• _REQUIRED WORK_: Write out again only the lines that run from the start of the entries to the line containing "let t := t.modSlice", both included.

──────── DATASET EXCERPTS

/-- Take a capture and hand it to the ladder; the handle, if one was taken (R120); none in a pass of rung 5 or 6 (R203).
Log entry: 49 (DEDUCED). -/
def takeCapture (n p : Nat) (w : Codeword) (reason : Nat) (inj : Bool) (s : State) : Option Handle × State :=
  let v := s.slice n
  if s.atRung56 p then (none, s)
  else if !wbit v.ctrl 1 ∨ (wfld v.capCfg 0 9 ≤ v.capOut ∧ !w.set.all) then (none, captureless n s)
  else
    match allocOne 1 (sliceReq n) s with
    | (none, t) => (none, captureless n t)
    | (some h, t) =>
      let t := (rangeWrite 4 n (t.bufAddr h) (fit 65536 (captureBytes t n p w reason inj)) t).2
      let t := t.modSlice n fun v => { v with captures := v.captures + 1, capOut := v.capOut + 1 }
      (some h, share (sliceReq n) h 0 ladderReq t)

/-! ### Reports (R119) -/

/-! Reasons of a decode report (R119). -/
namespace Reason
abbrev converged : Nat := 0
abbrev notConverged : Nat := 1
abbrev deadline : Nat := 2
abbrev yield_ : Nat := 3
abbrev align : Nat := 4
abbrev erasure : Nat := 5
abbrev fifoPtr : Nat := 6
abbrev notLocked : Nat := 7
end Reason

/-- Deliver a report: of a verify row to the judge, of a failed read row to the dataset engine (R119). -/
def deliver (p : Nat) (isVerify : Bool) (r : Report) (s : State) : State :=
  let r := { r with endedAt := s.now }
  s.modRd p fun v => if isVerify then { v with vfyReports := v.vfyReports ++ [r] } else { v with rdReports := v.rdReports ++ [r] }

/-- The trial a codeword came to: one begins with its first iteration, or as the one before it ends (R116, R119). -/
def Codeword.trialRun (w : Codeword) : Option (Nat × Int) := if w.iters = 0 then none else w.trial

/-- A codeword ends as an online failure (R111, R113, R119, R120); OFFSET is 0 where no trial ran. Log entry: 86 (DESIGN CHOICE). -/
def failCodeword (n p : Nat) (w : Codeword) (reason : Nat) (s : State) : State :=
  let starved := decide (reason = Reason.deadline) && decide (w.iters < w.set.floor)
  let s := s.modSlice n fun v => { v with
    cwFail := v.cwFail + 1, starved := if starved then v.starved + 1 else v.starved,
    yields := if reason = Reason.yield_ then v.yields + 1 else v.yields }
  let s := raiseIf starved (.slice (port16 n)) Cause.dsStarved s
  let s := raiseIf (decide (reason = Reason.align)) (.slice (port16 n)) Cause.dsAlignFail s
  let s := if w.isVerify ∨ w.injected then s else s.modHealth p fun h => { h with rdFail := satInc 32 h.rdFail 1 }
  let (cap, s) := if w.isVerify ∨ 6 ≤ reason then (none, s) else takeCapture n p w reason w.injected s
  deliver p w.isVerify {
    slice := n, lane := w.lane, track := w.track, ok := false, reason := reason, iter := 0, iterTotal := w.iters,
    trial := match w.trialRun with | some t => t.1 | none => 31,
    offset := match w.trialRun with | some t => t.2 | none => 0,
    weak := 0, erased := w.frame.erased, capture := cap, start := w.frame.start,
    flags := bitAt w.frame.trSat 0 + bitAt w.injected 1 + bitAt cap.isSome 2 + bitAt starved 3 } s

/-! ### Frame ends (R99-R103, R109, R115, R118, R121) -/

/-- The candidates of a frame, best first (R115). -/
def candidatesOf (rev : Bool) (hdMax : Nat) (hyps : List Candidate) : List Candidate :=
  ((hyps.filter fun c => decide (c.hd ≤ hdMax) && decide (-96 ≤ along rev c.offset ∧ along rev c.offset < 96)).mergeSort fun a b =>
    decide (b.metric < a.metric) || (decide (a.metric = b.metric) && decide (along rev a.offset ≤ along rev b.offset))).take 3

/-- The flywheel offsets in the order of R118. -/
def flyOrder (rev : Bool) (range : Nat) (fly : List (Int × Int)) : List Int :=
  ((fly.filter fun e => decide (e.1.natAbs ≤ range)).mergeSort fun a b =>
    decide (b.2 < a.2) || (decide (a.2 = b.2) && (decide (a.1.natAbs < b.1.natAbs)
      || (decide (a.1.natAbs = b.1.natAbs) && decide (along rev a.1 ≤ along rev b.1))))).map (·.1)

/-- The trials of a frame in order: candidates, then the flywheel (R116, R118). -/
def trialsOf (cands : List Candidate) (order : List Int) (flyTrials : Nat) : List (Nat × Int) :=
  let c := (List.range cands.length).zip (cands.map (·.offset))
  let f := (order.filter fun o => !(cands.any fun k => k.offset == o)).take flyTrials
  c ++ (List.range f.length).zip f |>.mapIdx fun i e => if i < cands.length then e else (e.1 + 3, e.2)

/-- Some interval outside LOCKED touches the frame (R40, R121), or a re-anchor has passed over its first cell before its sync window, which opens
96 cells before that, was open (R115, R443). -/
def State.outsideLocked (s : State) (p : Nat) (start : Nat) : Bool :=
  let a := s.absc p
  let x := inTravel a.rev start
  (a.state != .locked) || decide (a.frameCell x < a.lockPos) || a.skipped.any fun e => decide (e.1 + 96 < x ∧ x < e.2)

/-- Track `u`'s lane has a converged codeword with a cell of the frame at cell `a` (R107). -/
def State.knowsNeighbour (s : State) (p u a : Nat) : Bool :=
  (Tab.get [] (s.wire p).soft u).any fun f => f.converged && decide (f.start < a + frameCells ∧ a < f.start + frameCells)

/-- With CHORD_ADAPT at 1 a lane adapts its coefficients from converged neighbours it exchanges with (R107): what they come to is not
stated. Log entries: 5 (DESIGN CHOICE), 48 (DESIGN CHOICE). -/
def adaptChord (n l p a : Nat) (d : DecodeSet) (s : State) : State :=
  let t := (s.slice n).track l
  let k := s.free
  let on := wbit ((s.slice n).lane l).ac0 15
  let left := on && decide (0 < t) && s.exchanges p t (t - 1) d && s.knowsNeighbour p (t - 1) a
  let right := on && s.exchanges p t (t + 1) d && s.knowsNeighbour p (t + 1) a
  let s := s.modLane n l fun x => { x with
    chordL := if left then BitVec.ofNat 8 (Config.freeNat k) else x.chordL,
    chordR := if right then BitVec.ofNat 8 (Config.freeNat (k + 1)) else x.chordR }
  { s with free := k + 2 }

/-- The abscissa stands at least where the frame's last cell is delivered (R109). Log entry: 48 (DESIGN CHOICE). -/
def atFrameEnd (p cell : Nat) (s : State) : State :=
  s.modAbsc p fun a =>
    let x := ((cell : Int) + a.shift).toNat
    if inTravel a.rev a.pos < x ∧ inTravel a.rev a.pos / tickCells = x / tickCells then
      { a with pos := inTravel a.rev x } else a

/-- Whether port `p` writes, so that its lanes decode the verify row (spec/04). Log entry: 46 (DEDUCED). -/
def State.verifies (s : State) (p : Nat) : Bool := (s.stream p).isOpen && ((s.absc p).rev == wrapRev (s.stream p).wrap)

/-- The fixed slot whose frame begins at a place on a track. -/
def State.slotAt (s : State) (p t start : Nat) : Option FixedSlot :=
  (s.stream p).fixed.find? fun x => decide (x.track = t) && decide (x.start = start)

/-- A codeword joins the slice's queue, or ends at once for want of a trial (R116). -/
def enqueueCodeword (n p : Nat) (w : Codeword) (s : State) : State :=
  match w.trials with
  | [] => failCodeword n p w Reason.align s
  | t :: rest => s.modSlice n fun v => { v with waiting := v.waiting ++ [{ w with trial := some t, trials := rest, trialsRun := 1 }] }

/-- The frame predicted at `start` on track `t` as its lane delivered it (R99, R103, R104, R109). -/
def State.frameAt (s : State) (p t start : Nat) : LaneFrame :=
  let a := (s.absc p).frameCell (inTravel (s.absc p).rev start)
  let l := s.laneCells p t
  { start := start, words := cellsFrom (fun r => holdTo tickCells nvWord r.words) nvWord l a frameCells, cells := cellsAt l a frameCells,
    llr := (liveSoft l a frameCells).map liveLlr, erased := erasedFrom l (a + 320) 37440,
    trSat := l.any fun r => r.sat && decide (a < (r.tick + 1) * tickCells ∧ r.tick * tickCells < a + frameCells) }

/-- The resets of a lane's FIFO that fell in the frame at cell `a`, each with whether it was injected (R84, R121). -/
def Fifo.lostIn (f : Fifo) (a : Nat) : List (Nat × Bool) := f.lost.filter fun e => decide (a ≤ e.1 ∧ e.1 < a + frameCells)

/-- A frame of a lane that serves a port has come to its end; an interval outside LOCKED tells before a reset FIFO, and that before the
limit of erased cells. A frame that only injected mismatches have lost is an injected failure (R31). Log entries: 49 (DEDUCED),
86 (DESIGN CHOICE). -/
def frameArrives (n l p start : Nat) (isVerify : Bool) (s : State) : State :=
  let v := s.slice n
  let t := v.track l
  let a := s.absc p
  let d := s.decodeSet n l p (inTravel a.rev start)
  let place := a.frameCell (inTravel a.rev start)
  let lost := ((s.wire p).fifo t).lostIn place
  let s := s.modWire p fun w => w.setFifo t { w.fifo t with lost := (w.fifo t).lost.filter fun e => decide (place + frameCells ≤ e.1) }
  let x := s.frameAt p t start
  let s := s.modLane n l fun y => { y with trSat := x.trSat }
  let hyps := s.frameHyps p t place d.target
  let found := candidatesOf a.rev d.hdMax hyps
  let miss := candidate 3 n l found.isEmpty s
  let hdr := candidate 5 n l false miss.2
  let s := hdr.2
  let cands := if miss.1 then [] else found
  let order := flyOrder a.rev d.flyRange (flyMetrics hyps)
  let w : Codeword := {
    lane := l, track := t, isVerify := isVerify, frame := x, set := d, endPlace := place + frameCells - 1, rev := a.rev,
    readyAt := s.now + 128, spdEff := s.effSpd p, cands := cands, flyBest := order.head?.getD 0,
    trials := trialsOf cands order d.flyTrials, injected := miss.1, headerInjected := hdr.1 }
  if s.outsideLocked p start then failCodeword n p w Reason.notLocked s
  else if !lost.isEmpty then failCodeword n p { w with injected := w.injected || lost.all (·.2) } Reason.fifoPtr s
  else if d.eraseLimit < x.erased then
    raise (.slice (port16 n)) Cause.dsEraseLimit (failCodeword n p w Reason.erasure s)
  else enqueueCodeword n p w s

────────────────

• _RESPONSE_:
/-- Take a capture and hand it to the ladder; the handle, if one was taken (R120); none in a pass of rung 5 or 6 (R203).
Log entry: 49 (DEDUCED). -/
def takeCapture (n p : Nat) (w : Codeword) (reason : Nat) (inj : Bool) (s : State) : Option Handle × State :=
  let v := s.slice n
  if s.atRung56 p then (none, s)
  else if !wbit v.ctrl 1 ∨ (wfld v.capCfg 0 9 ≤ v.capOut ∧ !w.set.all) then (none, captureless n s)
  else
    match allocOne 1 (sliceReq n) s with
    | (none, t) => (none, captureless n t)
    | (some h, t) =>
      let t := (rangeWrite 4 n (t.bufAddr h) (fit 65536 (captureBytes t n p w reason inj)) t).2
      let t := t.modSlice n fun v => { v with captures := v.captures + 1, capOut := v.capOut + 1 }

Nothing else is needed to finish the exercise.